Brent Whitfield

Personal information
- Full name: Brent Whitfield
- Date of birth: January 8, 1981 (age 45)
- Place of birth: Long Beach, California, United States
- Height: 5 ft 10 in (1.78 m)
- Position: Forward

Team information
- Current team: Ventura County Fusion
- Number: 19

Youth career
- 1999–2003: Fullerton Titans

Senior career*
- Years: Team / Apps / (Gls)
- 2004: Southern California Seahorses
- 2005: Seattle Sounders / 25 / (6)
- 2006–2007: Chivas USA / 11 / (1)
- 2009: Los Angeles Legends / 9 / (14)
- 2010: Ventura County Fusion / 6 / (7)
- 2010–2011: Hollywood United Hitmen / 15 / (23)
- 2012–: Ventura County Fusion / 2 / (1)

Managerial career
- 2001–2006: Long Beach City College
- 2009: Los Angeles Legends

= Brent Whitfield =

American soccer player (born 1981)

Brent Whitfield (born January 8, 1981, in Long Beach, California) is an American soccer player currently playing for Ventura County Fusion in the USL Premier Development League.

==Career==

===College and amateur===
Whitfield played college soccer at California State University, Fullerton, in four seasons there he scored 23 goals and registered 9 assists. Undrafted out of college, Whitfield played with the Southern California Seahorses in the USL Premier Development League during the 2004 season.

===Professional===
In 2005, Whitfield signed with the USL First Division side, the Seattle Sounders, subsequently playing in 25 games and scoring 6 goals.

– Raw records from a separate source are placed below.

/-! ### Names of cores, endpoints and clusters -/

def CoreId.die (c : CoreId) : BitVec 2 := BitVec.ofNat 2 (c.toNat / 256)
def CoreId.y (c : CoreId) : Nat := c.toNat / 16 % 16
def CoreId.x (c : CoreId) : Nat := c.toNat % 16
/-- The cluster of a core: 4 x 4 cores (R1). -/
def CoreId.cluster (c : CoreId) : BitVec 6 :=
  BitVec.ofNat 6 (c.toNat / 256 * 16 + CoreId.y c / 4 * 4 + CoreId.x c / 4)
/-- The core at a column, a row and a die. -/
def coreAt (die x y : Nat) : CoreId := BitVec.ofNat 10 (die % 4 * 256 + y % 16 * 16 + x % 16)
/-- The endpoint ID of a core of a device (R379). -/
def endpointOf (dev : BitVec 12) (c : CoreId) : Endpoint := BitVec.ofNat 24 (dev.toNat * 4096 + c.toNat * 4)
/-- The core that an endpoint ID of KIND 0 names. -/
def Endpoint.core (e : Endpoint) : CoreId := BitVec.ofNat 10 (e.toNat / 4)
def Endpoint.kind (e : Endpoint) : Nat := e.toNat % 4
def Endpoint.dev (e : Endpoint) : BitVec 12 := BitVec.ofNat 12 (e.toNat / 4096)
/-- The core whose slice holds a shared-window address (R45). -/
def sliceCore (a : Nat) : CoreId := BitVec.ofNat 10 (a / 1048576)

/-! ### Cores and tasks -/

def lookupCore (id : CoreId) : List Core → Option Core
  | [] => none
  | c :: r => if c.id = id then some c else lookupCore id r

/-- Puts a core into the list, in ascending order of its number. -/
def storeCore (c : Core) : List Core → List Core
  | [] => [c]
  | k :: r => if c.id.toNat < k.id.toNat then c :: k :: r else if c.id = k.id then c :: r else k :: storeCore c r

def dropCore (id : CoreId) (l : List Core) : List Core := l.filter (fun c => c.id != id)

/-- The task of a slot, vacant when there is none. -/
def Core.slot (c : Core) (n : Nat) : Task := (c.slots[n]?.getD none).getD Task.vacant

/-- A core with a task in a slot; a vacant task leaves the slot empty. -/
def Core.setSlot (c : Core) (n : Nat) (t : Task) : Core :=
  { c with slots := c.slots.setIfInBounds n (if t.status = .vacant then none else some t) }

/-- The core in focus with its port task put back: into its slot, or into the hearth when it runs there (R22). -/
def State.whole (s : State) : Core :=
  if s.t.onHearth then { s.c with hearth := s.c.hearth.map (fun h => { h with task := s.t }) }
  else s.c.setSlot s.c.port.toNat s.t

/-- The state with a core in focus and the task of a slot of it at the issue port. -/
def seat (c : Core) (n : Nat) (d : Device) : State :=
  { t := c.slot n, c := { c with port := BitVec.ofNat 5 n, slots := c.slots.setIfInBounds n none }, d }

/-- Takes the task of a slot to the issue port. -/
def State.takeSlot (s : State) (n : Nat) : State := seat s.whole n s.d

/-- Puts a task into a slot of the core in focus; that of the port's slot stands at the port, unless the hearth runs there (R22). -/
def State.fillSlot (s : State) (n : Nat) (t : Task) : State :=
  if n = s.c.port.toNat ∧ !s.t.onHearth then { s with t } else { s with c := s.c.setSlot n t }

/-- Takes the run of the hearth to the issue port. -/
def State.toHearth (s : State) : State :=
  match s.c.hearth with
  | some h => if s.t.onHearth then s else { s with t := h.task, c := s.whole }
  | none => s

/-- Brings a core into focus, with the task of the slot it last had at its port. -/
def State.focus (s : State) (id : CoreId) : State :=
  if s.c.id = id then s
  else
    let c := (lookupCore id s.d.cores).getD (Core.reset id)
    let d := { s.d with cores := storeCore s.whole (dropCore id s.d.cores) }
    { t := c.slot c.port.toNat, c := { c with slots := c.slots.setIfInBounds c.port.toNat none }, d }

/-- The slot numbers. -/
def slotNumbers : List Nat := rangeFrom 0 24

/-- The slot of the task named by a TID on the core in focus. -/
def State.slotOf (s : State) (tid : Tid) : Option Nat :=
  let c := s.whole
  slotNumbers.find? (fun n => (c.slot n).status != .vacant && (c.slot n).tid == tid)

/-- Brings a task of the core in focus to the issue port, when there is one of that name. -/
def State.toPort (s : State) (tid : Tid) : State :=
  if s.t.status != .vacant && s.t.tid == tid && !s.t.onHearth then s
  else match s.slotOf tid with
    | some n => s.takeSlot n
    | none => s

/-- Focuses a core and a task of it; none when the core holds no such task. -/
def State.focusTask (s : State) (core : CoreId) (tid : Tid) : Option State :=
  let s := s.focus core
  let s := s.toPort tid
  if s.t.status != .vacant && s.t.tid == tid then some s else none

/-- The tasks of a core with their slots. -/
def Core.tasks (c : Core) : List (Nat × Task) :=
  (slotNumbers.map (fun n => (n, c.slot n))).filter (fun p => p.2.status != .vacant)

/-- The slots of a core that hold no task. -/
def Core.emptySlots (c : Core) : List Nat := slotNumbers.filter (fun n => (c.slot n).status == .vacant)

/-- A free slot of the core in focus, the lowest, when more are empty than are promised to migrating tasks (R26). -/
def State.freeSlot (s : State) : Option Nat :=
  let l := s.whole.emptySlots
  if s.c.reserved.length < l.length then l.head? else none

/-- Changes the task named by a TID on the core in focus, wherever it stands on it. -/
def State.modTask (s : State) (tid : Tid) (f : Task → Task) : State :=
  if s.t.status != .vacant && s.t.tid == tid && !s.t.onHearth then { s with t := f s.t }
  else { s with c := { s.c with slots := s.c.slots.map (fun o => o.map (fun t => if t.tid == tid then f t else t)) } }

/-- Changes a task of a core, wherever it stands on it. -/
def State.modTaskOn (s : State) (id : CoreId) (tid : Tid) (f : Task → Task) : State :=
  if s.c.id = id then s.modTask tid f
  else { s with d := { s.d with cores := s.d.cores.map (fun c => if c.id = id then
      { c with slots := c.slots.map (fun o => o.map (fun t => if t.tid == tid then f t else t)) } else c) } }

/-- Changes every task of the core in focus. -/
def State.mapTasks (s : State) (f : Task → Task) : State :=
  { s with t := if s.t.status == .vacant then s.t else f s.t,
           c := { s.c with slots := s.c.slots.map (fun o => o.map f) } }

/-- Changes another core, or the core in focus (whose port task is not in its slots). -/
def State.modCore (s : State) (id : CoreId) (f : Core → Core) : State :=
  if s.c.id = id then { s with c := f s.c }
  else { s with d := { s.d with cores := storeCore (f ((lookupCore id s.d.cores).getD (Core.reset id))) s.d.cores } }

/-- A core by its number, with its port task in its slot. -/
def State.core (s : State) (id : CoreId) : Core :=
  if s.c.id = id then s.whole else (lookupCore id s.d.cores).getD (Core.reset id)

/-- The cores that stand away from reset, the one in focus included. -/
def State.allCores (s : State) : List Core := storeCore s.whole s.d.cores

/-- Finds a live task by its TID: its core and its slot. -/
def State.find (s : State) (tid : Tid) : Option (CoreId × Nat) :=
  (s.allCores.flatMap (fun c => (c.tasks.filter (fun p => p.2.tid == tid)).map (fun p => (c.id, p.1)))).head?

/-- Does something at a task of another core and returns to the core and the task in focus. -/
def State.atCore (s : State) (id : CoreId) (f : State → State) : State :=
  let back := s.c.id
  let n := s.c.port.toNat
  if back = id then f s else ((f (s.focus id)).focus back).takeSlot n

/-! ### Partitions, jobs, graphs and launches -/

/-- The partition of a die (R366). -/
def Device.partOf (d : Device) (die : BitVec 2) : BitVec 2 := BitVec.ofNat 2 (bitsOf (d.brfw[die.toNat]?.getD 0).toNat 4 2)
/-- The partition of the core in focus. -/
def State.part (s : State) : BitVec 2 := s.d.partOf (CoreId.die s.c.id)
def Device.partState (d : Device) (p : BitVec 2) : Part := d.parts[p.toNat]?.getD Part.reset
def Device.modPart (d : Device) (p : BitVec 2) (f : Part → Part) : Device :=
  { d with parts := d.parts.setIfInBounds p.toNat (f (d.partState p)) }
def State.modPart (s : State) (p : BitVec 2) (f : Part → Part) : State := { s with d := s.d.modPart p f }
/-- The lowest die of a partition: its number (R365). -/
def partDies (d : Device) (p : BitVec 2) : List Nat := (rangeFrom 0 4).filter (fun n => d.partOf (BitVec.ofNat 2 n) == p)

/-- Whether a partition is stopped: it holds a fenced die (R356). -/
def Device.stopped (d : Device) (p : BitVec 2) : Bool := (partDies d p).any (fun n => d.fencedDies.getLsbD n)
/-- Whether the core in focus does nothing: it is fenced, or its partition is stopped. -/
def State.halted (s : State) : Bool := s.c.fenced || s.d.stopped s.part

/-- The registers of a job on a core (R284); a job without an entry has zeros. -/
def Core.jobRegs (c : Core) (job : BitVec 16) : JobRegs :=
  (c.jobs.find? (fun j => j.job == job)).getD
    { job, jscap := Val.zero, upentry := 0, udeleg := 0, pt1root := 0, asid := 0, pt2root := 0, vmid := 0 }
def Core.setJobRegs (c : Core) (j : JobRegs) : Core :=
  { c with jobs := j :: c.jobs.filter (fun k => k.job != j.job) }

def Device.launchOf (d : Device) (key : Nat) : Option Launch := d.launches.find? (fun l => l.key == key)
def Device.modLaunch (d : Device) (key : Nat) (f : Launch → Launch) : Device :=
  { d with launches := d.launches.map (fun l => if l.key == key then f l else l) }
def launchPart (key : Nat) : BitVec 2 := BitVec.ofNat 2 (key / 4294967296)
def launchNumber (key : Nat) : Nat := key % 4294967296
def Device.graphAt (d : Device) (p : BitVec 2) (index : BitVec 12) (gen : BitVec 8) : Option Graph :=
  d.graphs.find? (fun g => g.part == p && g.index == index && g.gen == gen)
/-- The graph of a launch. -/
def Device.launchGraph (d : Device) (key : Nat) : Option Graph :=
  match d.launchOf key with
  | some l => d.graphAt (launchPart key) l.graph l.gen
  | none => none
/-- The job of a launch. -/
def Device.jobOfLaunch (d : Device) (launch : Nat) : BitVec 16 := (d.launchGraph launch).elim 0 (·.job)

/-- The kernel of a graph whose text range holds an address. -/
def Graph.kernelAt (g : Graph) (pc : Nat) : Option Kernel :=
  g.kernels.find? (fun k => decide (k.text.toNat ≤ pc) && decide (pc < k.text.toNat + k.textSize))
/-- Whether a core lies in a kernel's placement region (R323). -/
def Kernel.covers (k : Kernel) (c : CoreId) : Bool :=
  k.die == CoreId.die c && decide (k.x0.toNat ≤ CoreId.x c) && decide (CoreId.x c ≤ k.x1.toNat) &&
  decide (k.y0.toNat ≤ CoreId.y c) && decide (CoreId.y c ≤ k.y1.toNat)
/-- Whether a core is one of the job's cores: in a region of a kernel of a graph of the job (R323). -/
def Device.jobHolds (d : Device) (p : BitVec 2) (job : BitVec 16) (c : CoreId) : Bool :=
  d.graphs.any (fun g => g.part == p && g.job == job && g.kernels.any (fun k => k.covers c))
/-- The cores of a kernel's region in row-major order (R329). -/
def Kernel.region (k : Kernel) : List CoreId :=
  (rangeFrom k.y0.toNat (k.y1.toNat + 1 - k.y0.toNat)).flatMap (fun y =>
    (rangeFrom k.x0.toNat (k.x1.toNat + 1 - k.x0.toNat)).map (fun x => coreAt k.die.toNat x y))
/-- The cores of a graph, each once. -/
def Graph.cores (g : Graph) : List CoreId := (g.kernels.flatMap Kernel.region).eraseDups

/-! ### Trace records and counters (R400 to R406, R414) -/

/-- The class bit of TCTL that a record type needs, none for the types always written (R400). -/
def traceClass : Nat → Option Nat
  | 2 | 3 | 4 | 5 | 6 => some 4
  | 7 | 8 | 9 | 10 => some 5
  | 11 => some 6
  | 12 | 13 => some 7
  | 14 => some 8
  | _ => none

/-- Whether the unit writes records of a type now. CHUNK and INPUT are written in record mode as if EN were 1 (R417). -/
def TraceUnit.writes (u : TraceUnit) (type : Nat) : Bool :=
  let rec1 := bitsOf u.rctl.toNat 16 2 == 1 && (type == 19 || type == 20)
  (bitAt u.tctl 0 || rec1) && !bitAt u.tstat 0 && (match traceClass type with | some b => bitAt u.tctl b | none => true)

/-- Puts a record into the staging buffer of 64 records, or counts it lost (R406). -/
def TraceUnit.emit (u : TraceUnit) (r : TraceRec) : TraceUnit :=
  if u.writes r.type.toNat then
    (if u.staged.length < 64 then { u with staged := u.staged ++ [r] }
     else { u with tlost := u.tlost + 1, unreported := u.unreported + 1 })
  else if bitAt u.tstat 0 && bitAt u.tctl 0 then { u with tlost := u.tlost + 1 }
  else u

/-- Writes a record about a task on the core in focus, labelled with the task's control label (R405). -/
def State.record (s : State) (type : Nat) (t : Task) (lab : Label) (arg0 arg1 : Word) : State :=
  let r : TraceRec :=
    { type := BitVec.ofNat 8 type, cycle := s.d.cycle, tid := some t.tidReg, label := t.clabel ||| lab, arg0, arg1 }
  { s with c := { s.c with trace := s.c.trace.emit r } }

/-- Writes a record that names no task. -/
def State.recordNone (s : State) (type : Nat) (arg0 arg1 : Word) : State :=
  let r : TraceRec := { type := BitVec.ofNat 8 type, cycle := s.d.cycle, tid := none, label := 0#16, arg0, arg1 }
  { s with c := { s.c with trace := s.c.trace.emit r } }

/-- Adds to a counter of a bank unless it is frozen (R413). -/
def CounterBank.add (b : CounterBank) (n k : Nat) : CounterBank :=
  if bitAt b.bctl 1 then b else { b with counts := vmod b.counts n (· + BitVec.ofNat 64 k) }
/-- Counts an event of the core in focus (R414). -/
def State.count (s : State) (n : Nat) : State := { s with c := { s.c with bank := s.c.bank.add n 1 } }
/-- Counts an event of a die (R415). -/
def State.countDie (s : State) (die : BitVec 2) (n k : Nat) : State :=
  { s with d := { s.d with dieBanks := vmod s.d.dieBanks die.toNat (·.add n k) } }

/-! ### Free values -/

/-- Draws a free choice. -/
def State.freeBit (s : State) : Bool × State := (Config.freeBit s.d.free, { s with d := { s.d with free := s.d.free + 1 } })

Whitfield signed with Chivas USA of Major League Soccer in May 2006, and would go on to play 11 games with the club, scoring 1 goal, before Chivas released him at the end of the 2007 season.

He was hired to be player-head coach of the Los Angeles Legends in the USL Premier Development League for the 2009 season, replacing former head coach Phil Wolf. He scored three back-to-back hat tricks in his first three games for the team - on June 5 in a 6–1 win over Lancaster Rattlers, on June 13 in a 7–1 win over Fresno Fuego, and on June 19 in a 5–0 win over Ogden Outlaws.

In 2010 Whitfield switched to the Ventura County Fusion, and scored a hat trick on his Fusion debut on May 1 in a game against the Lancaster Rattlers.

==Coaching==
Whitfield was the coach of men's soccer team at Long Beach City College from 2001 to 2006, and was player-coach of the Los Angeles Legends in the USL Premier Development League in 2009.

Brent Whitfield served as assistant coach for the women's soccer team at Cerritos College (in Norwalk, California) from 2013 to 2019, working alongside head coach Ruben Gonzalez. During that period, the team achieved significant success, including a strong overall record (reported as 151-9-9 in some accounts) and multiple conference or state titles.

In 2020, allegations of sexual harassment and inappropriate behavior surfaced against several members of the women's soccer coaching staff, including Whitfield. Former players accused coaches of making unwanted advances, inappropriate comments about players' appearances, sending excessive or suggestive texts, adding players on social media in ways that felt uncomfortable, drinking with players, and pressuring or threatening playing time.